Films

Kodak motion picture film 5247

Now I may be tempted to talk about Indiana Jones, Star Wars, Back to the Future and The Shining. What they don’t have in common is the costumes. What they really have in common is that Harrison Ford had part in two of these and hadn’t in the other two. All is in par.

Kodak 5247, as any other color negative (motion picture) parallel shall go with its positive meridian so the completeness of yin-yang circle of light, color and popcorn be bright. The look that this old motion film portrayed have been achieved by colorists, carefully combining the negative and the positive film, as the latest was the part that produced the right click of aesthetics. As I am not, obviously, going to copy this negatives for Kodak any Ttheater but to my old Epson scanner, I will skip the positive part and give you my witness of encounter with the negative emulsion. (However, cool discussion here and here).
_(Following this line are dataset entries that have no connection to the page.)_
-- ==== Sys2Proof/Word.lean ====
section
/-! DEFINITION. The word types of qiic-bme: 32-bit registers and addresses, 8-bit data bytes, line levels
(spec/00_scope.md R8, R11). -/

namespace Sys2Proof

/-- A 32-bit host register or system address (R8). -/
abbrev Word := BitVec 32

/-- A data byte, a device address byte or a register offset (R8). -/
abbrev Byte := BitVec 8

/-- The level of a line: `true` is HIGH = 1, `false` is LOW = 0 (R11). -/
abbrev Level := Bool

/-- The line level HIGH (R11). -/
abbrev HIGH : Level := true

/-- The line level LOW (R11). -/
abbrev LOW : Level := false

end Sys2Proof
end

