/-! ### `skipDraws`: Draws taken. -/

@[simp] theorem skipDraws_cmd (n : Nat) (s : State) : (skipDraws n s).cmd = s.cmd := rfl
@[simp] theorem skipDraws_busy (n : Nat) (s : State) : (skipDraws n s).busy = s.busy := rfl
@[simp] theorem skipDraws_ready (n : Nat) (s : State) : (skipDraws n s).ready = s.ready := rfl
@[simp] theorem skipDraws_freq (n : Nat) (s : State) : (skipDraws n s).freq = s.freq := rfl
@[simp] theorem skipDraws_tick (n : Nat) (s : State) : (skipDraws n s).tick = s.tick := rfl
@[simp] theorem skipDraws_buf (n : Nat) (s : State) : (skipDraws n s).buf = s.buf := rfl
@[simp] theorem skipDraws_count (n : Nat) (s : State) : (skipDraws n s).count = s.count := rfl
@[simp] theorem skipDraws_result (n : Nat) (s : State) : (skipDraws n s).result = s.result := rfl
@[simp] theorem skipDraws_sclO (n : Nat) (s : State) : (skipDraws n s).sclO = s.sclO := rfl
@[simp] theorem skipDraws_sdaO (n : Nat) (s : State) : (skipDraws n s).sdaO = s.sdaO := rfl
@[simp] theorem skipDraws_latch (n : Nat) (s : State) : (skipDraws n s).latch = s.latch := rfl
@[simp] theorem skipDraws_pos (n : Nat) (s : State) : (skipDraws n s).pos = s.pos := rfl
@[simp] theorem skipDraws_k (n : Nat) (s : State) : (skipDraws n s).k = s.k := rfl
@[simp] theorem skipDraws_i (n : Nat) (s : State) : (skipDraws n s).i = s.i := rfl
@[simp] theorem skipDraws_acc (n : Nat) (s : State) : (skipDraws n s).acc = s.acc := rfl
@[simp] theorem skipDraws_ack (n : Nat) (s : State) : (skipDraws n s).ack = s.ack := rfl
@[simp] theorem skipDraws_phase (n : Nat) (s : State) : (skipDraws n s).phase = s.phase := rfl
@[simp] theorem skipDraws_r (n : Nat) (s : State) : (skipDraws n s).r = s.r := rfl
@[simp] theorem skipDraws_mem (n : Nat) (s : State) : (skipDraws n s).mem = s.mem := rfl
@[simp] theorem skipDraws_trace (n : Nat) (s : State) : (skipDraws n s).trace = s.trace := rfl
@[simp] theorem skipDraws_sdaIn (n : Nat) (s : State) : (skipDraws n s).sdaIn = s.sdaIn.drop n := rfl
@[simp] theorem skipDraws_drawn (n : Nat) (s : State) : (skipDraws n s).drawn = s.drawn + n := rfl
@[simp] theorem skipDraws_raced (n : Nat) (s : State) : (skipDraws n s).raced = s.raced := rfl
@[simp] theorem skipDraws_races (n : Nat) (s : State) : (skipDraws n s).races = s.races := rfl
@[simp] theorem skipDraws_turns (n : Nat) (s : State) : (skipDraws n s).turns = s.turns := rfl
@[simp] theorem skipDraws_reads (n : Nat) (s : State) : (skipDraws n s).reads = s.reads := rfl
@[simp] theorem skipDraws_hostStuck (n : Nat) (s : State) : (skipDraws n s).hostStuck = s.hostStuck := rfl
@[simp] theorem skipDraws_plat (n : Nat) (s : State) : (skipDraws n s).plat = s.plat := rfl

end Sys2Proof.Machine
end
There are many 5247 emulsions that Kodak produced between 1950 (as EI 16D) and 1983 (as EI 125T) [source]. Mine was from the latest batches, if I conclude correctly based on its sensitivity.

I’ve never developed this film myself — it has been designed for process ECN-2 (click for details). My examples below have been developed in C-41. Colors are definitely shifted, as this is not the original process, but also have this green tone, if you compare to stills from movies [example] [example] [example] [example].

So here are the examples.

Kodak motion picture film 5247

Kodak motion picture film 5247

Kodak motion picture film 5247

Surprisingly, this 30 years old film lost almost no sensitivity — I exposed it as ISO 50 and a filter 85 for a daylight.

Kodak motion picture film 5247

Kodak motion picture film 5247

Kodak motion picture film 5247

Kodak motion picture film 5247

Kodak motion picture film 5247

Don’t forget to tell the lab (if you are going to C-41 ’round-the-corner photo service) that there is a rem jet on this film. Rem jet will definitely pollute the chemicals and cause troubles to the machine.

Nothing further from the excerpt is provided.